TRY IT: Transcribe the data below verbatim from the line with "urg := urgencyOf" to the line with "def atomicNew (op". Include both of those lines.

LISTED RECORDS:
· · · · ·
theorem setupReceive_of_full {s : State} (b : Byte) (h : s.setupIdx.val = 10) : setupReceive s b = s :=
  dif_neg (by simp [h])

theorem outReceive_of_room {s : State} (b : Byte) (h : s.outQ.length + s.outRx.length < 128) :
    outReceive s b = { s with outRx := s.outRx ++ [b], outIdle := false } := if_pos h

theorem outReceive_of_full {s : State} (b : Byte) (h : 128 ≤ s.outQ.length + s.outRx.length) :
    outReceive s b = { s with outOvf := true, outIdle := false } := if_neg (Nat.not_lt.2 h)

theorem rxByteEvent_rSetup {s : State} (b : Byte) (h : s.route = .rSetup) : rxByteEvent b s = setupReceive s b := by
  rw [rxByteEvent, h]

theorem rxByteEvent_rOut {s : State} (b : Byte) (h : s.route = .rOut) : rxByteEvent b s = outReceive s b := by
  rw [rxByteEvent, h]

theorem rxByteEvent_elsewhere {s : State} (b : Byte) (hout : s.route ≠ .rOut) (hsetup : s.route ≠ .rSetup) :
    rxByteEvent b s = s := by
  unfold rxByteEvent
  split
  · exact absurd ‹_› hsetup
  · exact absurd ‹_› hout
  all_goals rfl

theorem txPopEvent_in {s : State} (h : s.route = .rIn ∨ s.route = .rStatusIn) : txPopEvent s = inAdvance s := by
  rcases h with h | h <;> rw [txPopEvent, h]

theorem txPopEvent_elsewhere {s : State} (hin : s.route ≠ .rIn) (hstatus : s.route ≠ .rStatusIn) :
    txPopEvent s = s := by
  unfold txPopEvent
  split
  · exact absurd ‹_› hin
  · exact absurd ‹_› hstatus
  all_goals rfl

theorem inAdvance_offered {s : State} (h : txHaveSignal s = true) : inAdvance s = { s with inQ := s.inQ.tail } :=
  if_pos h

theorem inAdvance_none {s : State} (h : txHaveSignal s = false) : inAdvance s = s := if_neg (by simp [h])

/-! ### The end of a transaction (40 R122, R134) -/

/-- Both IN routes end in the In Handler; the status stage and IN return to IDLE, a control stage is kept. -/
theorem endTxn_in {s : State} (c : Bool) (h : s.route = .rIn ∨ s.route = .rStatusIn) :
    endTxn s c = { inEnd s c with
      route := .rNone
      stage := if s.route = .rStatusIn ∨ s.stage = .genericIn then .idle else s.stage } := by
  rcases h with h | h
  · simp [endTxn_rIn c h, h]
  · simp [endTxn_rStatusIn c h, h]

theorem inEnd_armed {s : State} (h : inResp s s.curEp = true) :
    inEnd s true = { s with
      dtb := setEpBit s.dtb s.curEp (!epBit s.dtb s.curEp), inQueued := false, evPend := s.evPend ||| evIn } :=
  if_pos h

theorem inEnd_unarmed {s : State} (h : ¬inResp s s.curEp = true) : inEnd s true = s := if_neg h

/-- The toggle vector after an IN commit, bit by bit. -/
theorem getLsbD_flip (v : EpVec) (e f : EpNum) :
    (setEpBit v e (!epBit v e)).getLsbD f.toNat = if f = e then !v.getLsbD f.toNat else v.getLsbD f.toNat := by
  refine (epBit_setEpBit v e f _).trans ?_
  split
  · next h => rw [h]; rfl
  · rfl

/-- The routes that have nothing to commit end the same way with C = 1. -/
theorem endTxn_commit_irrelevant {s : State}
    (h : s.route = .rNone ∨ s.route = .rWait ∨ s.route = .rStatusOut ∨ s.route = .rDebug) :
    endTxn s true = endTxn s false := by
  rcases h with h | h | h | h
  · rw [endTxn_rNone _ h, endTxn_rNone _ h]
  · rw [endTxn_rWait _ h, endTxn_rWait _ h]
  · rw [endTxn_rStatusOut _ h, endTxn_rStatusOut _ h]
  · rw [endTxn_rDebug _ h, endTxn_rDebug _ h]

/-- Without commit the routes that only SETUP, a status stage or the bridge opens return to IDLE and leave the rest. -/
theorem endTxn_uncommitted_idle {s : State}
    (h : s.route = .rSetup ∨ s.route = .rStatusIn ∨ s.route = .rStatusOut ∨ s.route = .rDebug) :
    endTxn s false = { s with route := .rNone, stage := .idle } := by
  rcases h with h | h | h | h
  · exact endTxn_rSetup_uncommitted h
  · exact endTxn_rStatusIn false h
  · exact endTxn_rStatusOut false h
  · exact endTxn_rDebug false h
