-- ==== Sys2Proof/Decode.lean ====
section
/-! DEFINITION. Words of the opcode table: no row of spec/opcode_table.json gives bits (its fields are empty), so no word
spells a command. -/

namespace Sys2Proof

/-- The command that a word spells by the table's bits: none, for any word. -/
def decodeTableWord (_nbits _w : Nat) : Option Instr := none

end Sys2Proof
end

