-- ==== Sys2Proof/Machine/State.lean ====
section
/-! DEFINITION. The state of a GX4: plain data, one record per block of the package. Every array is a table that
lists only what differs from its reset value (`Sys2Proof.Tab`). The comment after a field reads: width | what it is
and the rule that names it | its reset value. -/

namespace Sys2Proof.Machine

/-! ## Time (R43, R44, R45). Counts of the clocks that measure durations; each is a plain count, a register shows it
modulo its width. -/

/-- Elapsed time by every source of Table 2-4. -/
structure TimeS where
  tickA  : Nat           -- 64 | WDG_TICK, island ticks of Hayward A since its reset (R45) | 0
  tickHi : BitVec 32     -- 32 | WDG_TICK_HI as captured (Table 2-5) | 0
  tickB  : Nat           -- count | island ticks of Hayward B (R43) | 0
  dnp    : Nat           -- count | periods of CLK_DNP (Table 2-3) | 0
  hck    : Nat           -- count | periods of HCK, all four controllers (Table 2-3) | 0
  swq    : Nat           -- count | quarter periods of CLK_SW (Table 2-3) | 0
  beats  : Tab Nat       -- count per die | replica beat counter of CDk (R124, R185) | 0
  deriving DecidableEq, Repr

/-! ## Fabric (R19 to R25, R410) -/

/-- What a request does at its target. -/
inductive ReqKind where
  | read | posted | acked
  | atomic (op : AtomicOp) (operand compare : BitVec 64)
  deriving DecidableEq, Repr

/-- A request as it stands at its target. -/
structure Req where
  src  : Initiator
  tag  : BitVec 12
  addr : Nat
  size : Nat
  sc   : Nat
  ctx  : Nat
  part : Nat
  gen  : BitVec 8
  kind : ReqKind
  data : List Byte
  deriving DecidableEq, Repr

/-- How an access ends at its target (R29, R30, R229, R237). -/
inductive AccStatus where
  | ok | hole | unavailable | notOwned | uncorrected | alignment
  deriving DecidableEq, Repr

/-- A transaction an initiator has outstanding. `answer` is set once the target has performed it. -/
structure Pend where
  src    : Initiator
  tag    : BitVec 12
  gen    : BitVec 8
  addr   : Nat
  posted : Bool
  zeros  : Nat               -- bytes of zeros that its reply carries when it fails (R29)
  die    : Option Nat        -- the die whose tracker counts it (R25)
  since  : Nat               -- tick of its start, from which the monitors count (R401)
  answer : Option (AccStatus × List Byte)
  deriving DecidableEq, Repr

/-- What an initiator has received for one tag. -/
structure Reply where
  src    : Initiator
  tag    : BitVec 12
  status : AccStatus
  data   : List Byte
  deriving DecidableEq, Repr

structure FabS where
  retired : Tab Nat            -- key k | tick of the latest retirement of a tracker entry of die k (R401) | 0
  pend    : List Pend          -- list | outstanding transactions by SRC, PORT and TAG (R21, R25) | empty
  held    : Tab (List Req)     -- list per die | requests waiting at a full tracker (R25) | empty
  replies : List Reply         -- list | answers received, newest first (R410) | empty
  errs    : List Reply         -- list | alignment errors of accesses never sent (R22) | empty
  deriving DecidableEq, Repr

/-! ## Granary (R227 to R240) -/

structure Bank where
  owner    : BitVec 7    -- 7 | OWNER of GRN_BANK_n (Table 11-6) | 0x40
  pstate   : BitVec 2    -- 2 | PSTATE (Table 11-6) | 0x2
  busy     : Bool        -- 1 | BUSY (Table 11-6) | 0
  clearing : Bool        -- 1 | CLEARING (Table 11-6) | 0
  result   : BitVec 3    -- 3 | RESULT (Table 11-6) | 0
  ownSeq   : BitVec 8    -- 8 | OWN_SEQ (Table 11-6) | 0
  target   : BitVec 2    -- 2 | state the running or pending transition leads to (R235) | 0
  waking   : Bool        -- 1 | the transition of step 4 of Table 11-4 has started (R235) | 0
  held     : List Req    -- list | accesses that wait for a clear (R232) | empty
  deriving DecidableEq, Repr

def Bank.init : Bank :=
  { owner := 0x40#7, pstate := 2#2, busy := false, clearing := false, result := 0#3, ownSeq := 0#8, target := 0#2,
    waking := false, held := [] }
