-- ==== Sys2Proof/Machine/HbmUnit.lean ====
section
/-! DEFINITION. HBM controllers: address mapping, queues, scheduling, refresh, partition regulators, errors and
training (R249 to R264, R507, R509). -/

namespace Sys2Proof.Machine

/-! ## Address mapping (R250, Table 12-2) -/

/-- Where a burst of a stack lies (R250). -/
structure HbmLoc where
  pc  : Nat      -- 5
  sid : Nat      -- 2
  bg  : Nat      -- 2
  ba  : Nat      -- 2
  row : Nat      -- 14
  col : Nat      -- 5, C0 in bit 0
  deriving DecidableEq, Repr

/-- The location of a stack offset under a mapping order (Table 12-2). -/
def hbmLoc (order off : Nat) : HbmLoc :=
  let row := bitsAt off 19 14
  let sid := bitsAt off 33 2
  let c0 := bitsAt off 5 1
  match order with
  | 0 => ⟨bitsAt off 6 5, sid, bitsAt off 11 2, bitsAt off 17 2, row, 2 * bitsAt off 13 4 + c0⟩
  | 1 => ⟨bitsAt off 10 5, sid, bitsAt off 15 2, bitsAt off 17 2, row, 2 * bitsAt off 6 4 + c0⟩
  | 2 => ⟨bitsAt off 6 5, sid, bitsAt off 11 2, bitsAt off 13 2, row, 2 * bitsAt off 15 4 + c0⟩
  | _ => ⟨bitsAt off 6 5 ^^^ bitsAt off 19 5, sid, bitsAt off 11 2 ^^^ bitsAt off 24 2, bitsAt off 17 2, row, 2 * bitsAt off 13 4 + c0⟩

/-- Pseudo-channel, bank (SID x 16 + BG x 4 + BA) and row of a stack offset under a mapping order. -/
def hbmMap (order off : Nat) : Nat × Nat × Nat :=
  let l := hbmLoc order off
  (l.pc, l.sid * 16 + l.bg * 4 + l.ba, l.row)

def Hmc.pc (h : Hmc) (i : Nat) : HPc := Tab.get HPc.init h.pcs i
def Hmc.updPc (h : Hmc) (i : Nat) (f : HPc → HPc) : Hmc := { h with pcs := Tab.upd HPc.init h.pcs i f }

def State.updPc (s : State) (k i : Nat) (f : HPc → HPc) : State := s.updHmc k (fun h => h.updPc i f)

/-- Pseudo-channel, bank and row of an address of stack k. -/
def Hmc.place (h : Hmc) (a : Nat) : Nat × Nat × Nat := hbmMap h.mapOrder.toNat (a % stackBytes)

/-! ## Latency targets and ages (R254, R256) -/

/-- T of a request: TGT_SCn x 4 HCK of its port, 0 acting as 1. -/
def Hmc.target (h : Hmc) (port sc : Nat) : Nat :=
  4 * max 1 (bitsAt (Tab.get 0xC8502818#32 h.port port).toNat (8 * sc) 8)

def Hmc.ageLim (h : Hmc) : Nat := max 256 h.ageLimit.toNat

/-- Urgency of an age under a target. -/
def urgencyOf (age t : Nat) : Nat :=
  if 2 * age < t then 0 else if 4 * age < 3 * t then 1 else if age < t then 2 else 3

/-- Urgency and age flag of an entry as they now stand. -/
def Hmc.refreshReq (h : Hmc) (now : Nat) (r : HReq) : HReq :=
  let age := now - r.entered
  { r with urg := urgencyOf age (h.target r.port r.req.sc), aged := decide (h.ageLim ≤ age) }

/-! ## Memory effect of one request -/

/-- The value an atomic stores, from the old one (R22). -/
def atomicNew (op : AtomicOp) (w old operand compare : Nat) : Nat :=
  match op with
  | .swap => operand % 2 ^ w
  | .add => (old + operand) % 2 ^ w
  | .cas => if old = compare % 2 ^ w then operand % 2 ^ w else old

/-- Perform a request on memory: the bytes its reply carries. A read corrects the single-bit errors it meets. -/
def State.perform (s : State) (r : Req) : List Byte × State :=
  match r.kind with
  | .read => (s.bytesAt r.addr r.size, s.eccRead r.addr r.size)
  | .posted | .acked => ([], s.write r.addr (r.data.take r.size))
  | .atomic op x c =>
    let old := s.bytesAt r.addr r.size
    (old, s.write r.addr (leBytes r.size (atomicNew op (8 * r.size) (leNat old) x.toNat c.toNat)))

/-- When the tracker entry of a transaction retires, the monitor of its die notes the tick (R401). -/
def FabS.retireAt (f : FabS) (p : Pend → Bool) (now : Nat) : Tab Nat :=
  match (f.pend.find? p).bind (·.die) with
  | some k => Tab.set 0 f.retired k now
  | none => f.retired

/-- An answer reaches the transaction that waits for it. -/
def State.answer (s : State) (src : Initiator) (tag : BitVec 12) (st : AccStatus) (d : List Byte) : State :=
  let waits := fun (p : Pend) => decide (p.src = src ∧ p.tag = tag ∧ p.answer.isNone)
  s.mapFab (fun f =>
    { f with pend := updFirst waits (fun p => { p with answer := some (st, d) }) f.pend, retired := f.retireAt waits s.now })

/-- A posted write needs no reply: its tracker entry retires. -/
def State.retire (s : State) (src : Initiator) (tag : BitVec 12) : State :=
  let mine := fun (p : Pend) => decide (p.src = src ∧ p.tag = tag ∧ p.posted)
  s.mapFab (fun f => { f with pend := f.pend.eraseP mine, retired := f.retireAt mine s.now })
· · · · ·
TASK SOLUTION:
  { r with urg := urgencyOf age (h.target r.port r.req.sc), aged := decide (h.ageLim ≤ age) }

/-! ## Memory effect of one request -/

/-- The value an atomic stores, from the old one (R22). -/
def atomicNew (op : AtomicOp) (w old operand compare : Nat) : Nat :=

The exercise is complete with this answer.